Segment Start: Dataset entries
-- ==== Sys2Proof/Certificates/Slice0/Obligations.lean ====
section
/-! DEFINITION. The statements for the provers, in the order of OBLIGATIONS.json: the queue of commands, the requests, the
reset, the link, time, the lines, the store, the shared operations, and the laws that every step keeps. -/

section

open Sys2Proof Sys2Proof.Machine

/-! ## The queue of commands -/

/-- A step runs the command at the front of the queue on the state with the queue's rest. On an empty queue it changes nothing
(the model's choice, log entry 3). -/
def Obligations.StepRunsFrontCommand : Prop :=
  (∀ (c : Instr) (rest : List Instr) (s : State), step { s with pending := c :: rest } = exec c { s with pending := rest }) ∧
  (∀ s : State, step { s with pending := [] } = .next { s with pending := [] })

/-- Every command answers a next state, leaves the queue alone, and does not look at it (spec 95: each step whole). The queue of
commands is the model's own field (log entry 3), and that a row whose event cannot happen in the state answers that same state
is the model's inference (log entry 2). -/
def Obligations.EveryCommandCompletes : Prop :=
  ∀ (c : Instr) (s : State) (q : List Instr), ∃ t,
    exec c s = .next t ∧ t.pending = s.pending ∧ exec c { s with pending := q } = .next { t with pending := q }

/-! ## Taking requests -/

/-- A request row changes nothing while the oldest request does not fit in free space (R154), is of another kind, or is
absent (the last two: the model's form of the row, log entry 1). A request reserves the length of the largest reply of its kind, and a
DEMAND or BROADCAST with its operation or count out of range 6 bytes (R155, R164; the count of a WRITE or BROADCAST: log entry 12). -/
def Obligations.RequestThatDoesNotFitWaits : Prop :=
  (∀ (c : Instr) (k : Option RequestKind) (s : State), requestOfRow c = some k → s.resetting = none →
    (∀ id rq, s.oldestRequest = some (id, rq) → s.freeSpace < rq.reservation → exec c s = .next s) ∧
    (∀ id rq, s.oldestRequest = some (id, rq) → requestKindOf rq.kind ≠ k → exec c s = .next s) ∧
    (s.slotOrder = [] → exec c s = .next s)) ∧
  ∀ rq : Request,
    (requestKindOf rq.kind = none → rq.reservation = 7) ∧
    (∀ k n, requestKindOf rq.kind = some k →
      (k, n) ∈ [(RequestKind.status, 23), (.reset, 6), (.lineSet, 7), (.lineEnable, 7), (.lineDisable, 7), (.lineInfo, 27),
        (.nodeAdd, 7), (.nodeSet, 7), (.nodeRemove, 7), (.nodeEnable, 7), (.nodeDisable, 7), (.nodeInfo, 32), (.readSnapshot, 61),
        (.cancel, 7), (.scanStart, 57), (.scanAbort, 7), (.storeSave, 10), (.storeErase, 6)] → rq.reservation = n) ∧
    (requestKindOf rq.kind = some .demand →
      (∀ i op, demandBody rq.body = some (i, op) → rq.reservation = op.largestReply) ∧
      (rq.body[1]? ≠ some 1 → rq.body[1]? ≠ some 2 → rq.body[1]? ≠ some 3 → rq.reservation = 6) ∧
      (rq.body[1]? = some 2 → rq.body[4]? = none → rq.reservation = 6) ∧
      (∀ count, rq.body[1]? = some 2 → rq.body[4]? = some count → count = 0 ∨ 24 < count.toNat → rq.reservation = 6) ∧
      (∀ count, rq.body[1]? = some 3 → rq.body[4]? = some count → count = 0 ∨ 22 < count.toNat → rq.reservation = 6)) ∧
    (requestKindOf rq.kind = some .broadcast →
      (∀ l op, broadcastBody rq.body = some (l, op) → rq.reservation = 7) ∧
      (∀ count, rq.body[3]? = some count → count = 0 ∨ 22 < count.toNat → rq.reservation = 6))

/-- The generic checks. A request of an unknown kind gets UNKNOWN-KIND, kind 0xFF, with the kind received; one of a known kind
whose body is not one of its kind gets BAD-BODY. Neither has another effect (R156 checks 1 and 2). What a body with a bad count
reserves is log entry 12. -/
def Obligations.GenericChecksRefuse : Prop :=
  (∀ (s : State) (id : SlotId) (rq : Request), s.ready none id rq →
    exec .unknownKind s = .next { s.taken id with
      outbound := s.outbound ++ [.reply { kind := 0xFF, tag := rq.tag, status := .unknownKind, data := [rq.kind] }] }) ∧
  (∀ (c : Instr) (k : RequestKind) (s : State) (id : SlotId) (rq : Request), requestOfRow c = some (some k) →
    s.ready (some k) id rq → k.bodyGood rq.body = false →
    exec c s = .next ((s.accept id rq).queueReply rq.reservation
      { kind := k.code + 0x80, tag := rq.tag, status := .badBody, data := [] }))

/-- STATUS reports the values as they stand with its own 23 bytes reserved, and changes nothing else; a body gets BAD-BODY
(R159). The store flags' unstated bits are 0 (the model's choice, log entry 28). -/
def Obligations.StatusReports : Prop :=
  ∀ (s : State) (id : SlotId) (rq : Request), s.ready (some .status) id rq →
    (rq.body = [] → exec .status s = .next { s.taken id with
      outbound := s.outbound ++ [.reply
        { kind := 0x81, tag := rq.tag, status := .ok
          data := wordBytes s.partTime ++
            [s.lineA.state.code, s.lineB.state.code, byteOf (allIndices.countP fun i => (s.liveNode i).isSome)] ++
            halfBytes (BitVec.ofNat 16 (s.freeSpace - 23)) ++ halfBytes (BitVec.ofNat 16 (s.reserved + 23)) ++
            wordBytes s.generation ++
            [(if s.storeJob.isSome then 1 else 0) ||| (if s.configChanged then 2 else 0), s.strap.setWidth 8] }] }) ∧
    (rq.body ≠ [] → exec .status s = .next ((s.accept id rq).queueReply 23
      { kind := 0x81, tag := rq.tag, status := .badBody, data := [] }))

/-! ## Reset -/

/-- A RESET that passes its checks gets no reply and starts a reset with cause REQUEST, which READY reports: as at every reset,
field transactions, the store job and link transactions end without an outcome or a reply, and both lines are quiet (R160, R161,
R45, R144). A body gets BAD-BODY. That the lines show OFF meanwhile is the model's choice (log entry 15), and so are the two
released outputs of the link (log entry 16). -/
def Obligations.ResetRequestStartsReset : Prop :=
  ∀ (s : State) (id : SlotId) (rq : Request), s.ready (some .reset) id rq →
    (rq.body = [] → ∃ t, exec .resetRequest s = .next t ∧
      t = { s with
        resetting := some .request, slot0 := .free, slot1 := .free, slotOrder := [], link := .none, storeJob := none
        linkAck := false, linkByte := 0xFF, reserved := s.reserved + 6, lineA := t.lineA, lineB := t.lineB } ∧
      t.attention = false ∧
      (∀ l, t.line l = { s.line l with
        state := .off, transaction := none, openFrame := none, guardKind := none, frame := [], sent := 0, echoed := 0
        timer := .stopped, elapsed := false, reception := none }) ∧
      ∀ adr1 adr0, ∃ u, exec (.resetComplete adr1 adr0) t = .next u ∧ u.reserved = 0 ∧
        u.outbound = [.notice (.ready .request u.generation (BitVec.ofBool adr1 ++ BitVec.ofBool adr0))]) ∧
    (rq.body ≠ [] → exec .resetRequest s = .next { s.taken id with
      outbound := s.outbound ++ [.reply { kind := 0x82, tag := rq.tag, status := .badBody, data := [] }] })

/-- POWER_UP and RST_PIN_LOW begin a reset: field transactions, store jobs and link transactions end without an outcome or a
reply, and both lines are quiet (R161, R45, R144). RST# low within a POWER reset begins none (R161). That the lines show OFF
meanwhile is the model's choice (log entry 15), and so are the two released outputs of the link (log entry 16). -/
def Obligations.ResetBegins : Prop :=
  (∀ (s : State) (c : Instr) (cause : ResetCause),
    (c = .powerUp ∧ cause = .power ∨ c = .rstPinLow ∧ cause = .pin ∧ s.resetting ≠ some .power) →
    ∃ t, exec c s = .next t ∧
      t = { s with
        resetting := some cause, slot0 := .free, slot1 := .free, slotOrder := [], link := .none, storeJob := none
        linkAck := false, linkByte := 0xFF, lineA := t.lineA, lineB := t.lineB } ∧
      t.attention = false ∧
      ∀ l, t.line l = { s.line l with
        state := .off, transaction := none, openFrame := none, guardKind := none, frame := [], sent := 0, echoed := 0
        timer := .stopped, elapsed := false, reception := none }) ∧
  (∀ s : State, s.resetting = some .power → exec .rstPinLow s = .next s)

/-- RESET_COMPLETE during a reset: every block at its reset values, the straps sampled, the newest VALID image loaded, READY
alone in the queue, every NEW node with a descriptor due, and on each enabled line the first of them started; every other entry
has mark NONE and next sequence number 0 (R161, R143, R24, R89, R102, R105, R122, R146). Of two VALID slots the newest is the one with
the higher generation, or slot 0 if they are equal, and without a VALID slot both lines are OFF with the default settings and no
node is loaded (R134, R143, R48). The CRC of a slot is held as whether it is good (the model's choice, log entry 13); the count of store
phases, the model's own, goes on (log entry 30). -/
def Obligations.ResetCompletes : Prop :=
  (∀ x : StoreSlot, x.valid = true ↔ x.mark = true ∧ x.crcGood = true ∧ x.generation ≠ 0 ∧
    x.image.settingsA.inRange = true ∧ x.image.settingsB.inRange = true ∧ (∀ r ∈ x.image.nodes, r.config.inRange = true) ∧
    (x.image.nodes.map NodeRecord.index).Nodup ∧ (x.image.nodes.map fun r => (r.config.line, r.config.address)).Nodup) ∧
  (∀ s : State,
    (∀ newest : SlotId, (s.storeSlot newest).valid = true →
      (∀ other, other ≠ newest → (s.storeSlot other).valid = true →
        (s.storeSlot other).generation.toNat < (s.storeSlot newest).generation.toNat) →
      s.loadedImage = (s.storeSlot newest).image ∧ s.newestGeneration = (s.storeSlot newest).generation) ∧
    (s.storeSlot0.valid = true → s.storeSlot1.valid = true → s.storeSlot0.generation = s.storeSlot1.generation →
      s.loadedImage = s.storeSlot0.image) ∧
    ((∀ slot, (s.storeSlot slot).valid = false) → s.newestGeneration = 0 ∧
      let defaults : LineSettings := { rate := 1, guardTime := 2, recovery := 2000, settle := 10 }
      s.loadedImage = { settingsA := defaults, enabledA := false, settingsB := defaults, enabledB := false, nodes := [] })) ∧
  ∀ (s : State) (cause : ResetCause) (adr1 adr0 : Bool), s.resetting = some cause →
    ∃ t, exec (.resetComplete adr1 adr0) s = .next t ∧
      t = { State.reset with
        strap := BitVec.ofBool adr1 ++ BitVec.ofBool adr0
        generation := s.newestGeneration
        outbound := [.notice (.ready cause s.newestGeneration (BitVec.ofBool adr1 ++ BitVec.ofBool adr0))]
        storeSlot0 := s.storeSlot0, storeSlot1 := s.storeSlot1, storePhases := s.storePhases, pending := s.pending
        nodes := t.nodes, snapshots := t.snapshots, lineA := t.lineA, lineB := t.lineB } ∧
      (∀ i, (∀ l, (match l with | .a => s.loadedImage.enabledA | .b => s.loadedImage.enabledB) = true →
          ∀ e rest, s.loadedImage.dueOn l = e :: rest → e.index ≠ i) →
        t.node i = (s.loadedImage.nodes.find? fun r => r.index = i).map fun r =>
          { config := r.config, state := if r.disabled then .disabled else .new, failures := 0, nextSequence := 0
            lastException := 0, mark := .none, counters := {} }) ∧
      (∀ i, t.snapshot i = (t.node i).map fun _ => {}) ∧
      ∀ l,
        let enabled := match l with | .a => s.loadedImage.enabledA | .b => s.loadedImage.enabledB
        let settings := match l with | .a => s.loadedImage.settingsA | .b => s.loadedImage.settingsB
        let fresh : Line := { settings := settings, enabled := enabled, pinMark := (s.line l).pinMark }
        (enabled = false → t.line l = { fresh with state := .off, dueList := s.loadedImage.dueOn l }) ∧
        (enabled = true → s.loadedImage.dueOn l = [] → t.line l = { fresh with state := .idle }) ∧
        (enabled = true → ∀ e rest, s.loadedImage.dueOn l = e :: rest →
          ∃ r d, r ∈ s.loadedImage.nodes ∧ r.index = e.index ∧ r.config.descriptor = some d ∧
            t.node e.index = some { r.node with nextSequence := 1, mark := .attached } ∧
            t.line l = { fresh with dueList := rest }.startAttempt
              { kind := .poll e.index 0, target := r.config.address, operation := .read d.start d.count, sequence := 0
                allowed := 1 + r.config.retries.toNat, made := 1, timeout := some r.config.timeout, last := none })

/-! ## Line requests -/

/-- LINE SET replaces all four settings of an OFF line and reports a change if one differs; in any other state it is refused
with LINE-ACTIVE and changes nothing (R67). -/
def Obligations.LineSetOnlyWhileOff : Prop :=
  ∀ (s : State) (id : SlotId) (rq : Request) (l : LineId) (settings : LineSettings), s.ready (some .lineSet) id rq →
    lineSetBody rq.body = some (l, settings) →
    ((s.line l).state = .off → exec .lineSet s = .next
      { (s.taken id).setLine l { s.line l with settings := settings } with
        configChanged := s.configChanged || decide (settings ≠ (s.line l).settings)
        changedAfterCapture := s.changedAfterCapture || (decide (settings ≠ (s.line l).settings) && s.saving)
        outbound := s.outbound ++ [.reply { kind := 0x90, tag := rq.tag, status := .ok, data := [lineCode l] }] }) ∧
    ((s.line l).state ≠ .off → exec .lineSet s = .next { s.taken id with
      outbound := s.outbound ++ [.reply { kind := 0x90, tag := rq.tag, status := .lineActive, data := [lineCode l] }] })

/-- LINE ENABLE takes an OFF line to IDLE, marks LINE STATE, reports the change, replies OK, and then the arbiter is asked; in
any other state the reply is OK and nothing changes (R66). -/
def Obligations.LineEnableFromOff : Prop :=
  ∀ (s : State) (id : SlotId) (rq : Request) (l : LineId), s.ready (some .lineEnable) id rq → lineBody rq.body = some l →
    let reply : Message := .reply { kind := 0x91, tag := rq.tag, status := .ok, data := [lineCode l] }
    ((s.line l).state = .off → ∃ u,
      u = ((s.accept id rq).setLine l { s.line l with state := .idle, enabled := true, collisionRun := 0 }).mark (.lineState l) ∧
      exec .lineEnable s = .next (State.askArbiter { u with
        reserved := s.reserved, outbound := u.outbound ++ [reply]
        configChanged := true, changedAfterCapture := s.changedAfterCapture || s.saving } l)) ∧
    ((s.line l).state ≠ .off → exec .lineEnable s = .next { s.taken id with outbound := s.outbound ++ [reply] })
Segment End: Dataset entries
Exercise details → Copy exactly the stretch of data above from the line with "List Instr), ∃" through the line with "(rq.body[1]? = some", and omit all other lines.

Result of the exercise →
  ∀ (c : Instr) (s : State) (q : List Instr), ∃ t,
    exec c s = .next t ∧ t.pending = s.pending ∧ exec c { s with pending := q } = .next { t with pending := q }

/-! ## Taking requests -/

/-- A request row changes nothing while the oldest request does not fit in free space (R154), is of another kind, or is
absent (the last two: the model's form of the row, log entry 1). A request reserves the length of the largest reply of its kind, and a
DEMAND or BROADCAST with its operation or count out of range 6 bytes (R155, R164; the count of a WRITE or BROADCAST: log entry 12). -/
def Obligations.RequestThatDoesNotFitWaits : Prop :=
  (∀ (c : Instr) (k : Option RequestKind) (s : State), requestOfRow c = some k → s.resetting = none →
    (∀ id rq, s.oldestRequest = some (id, rq) → s.freeSpace < rq.reservation → exec c s = .next s) ∧
    (∀ id rq, s.oldestRequest = some (id, rq) → requestKindOf rq.kind ≠ k → exec c s = .next s) ∧
    (s.slotOrder = [] → exec c s = .next s)) ∧
  ∀ rq : Request,
    (requestKindOf rq.kind = none → rq.reservation = 7) ∧
    (∀ k n, requestKindOf rq.kind = some k →
      (k, n) ∈ [(RequestKind.status, 23), (.reset, 6), (.lineSet, 7), (.lineEnable, 7), (.lineDisable, 7), (.lineInfo, 27),
        (.nodeAdd, 7), (.nodeSet, 7), (.nodeRemove, 7), (.nodeEnable, 7), (.nodeDisable, 7), (.nodeInfo, 32), (.readSnapshot, 61),
        (.cancel, 7), (.scanStart, 57), (.scanAbort, 7), (.storeSave, 10), (.storeErase, 6)] → rq.reservation = n) ∧
    (requestKindOf rq.kind = some .demand →
      (∀ i op, demandBody rq.body = some (i, op) → rq.reservation = op.largestReply) ∧
      (rq.body[1]? ≠ some 1 → rq.body[1]? ≠ some 2 → rq.body[1]? ≠ some 3 → rq.reservation = 6) ∧
      (rq.body[1]? = some 2 → rq.body[4]? = none → rq.reservation = 6) ∧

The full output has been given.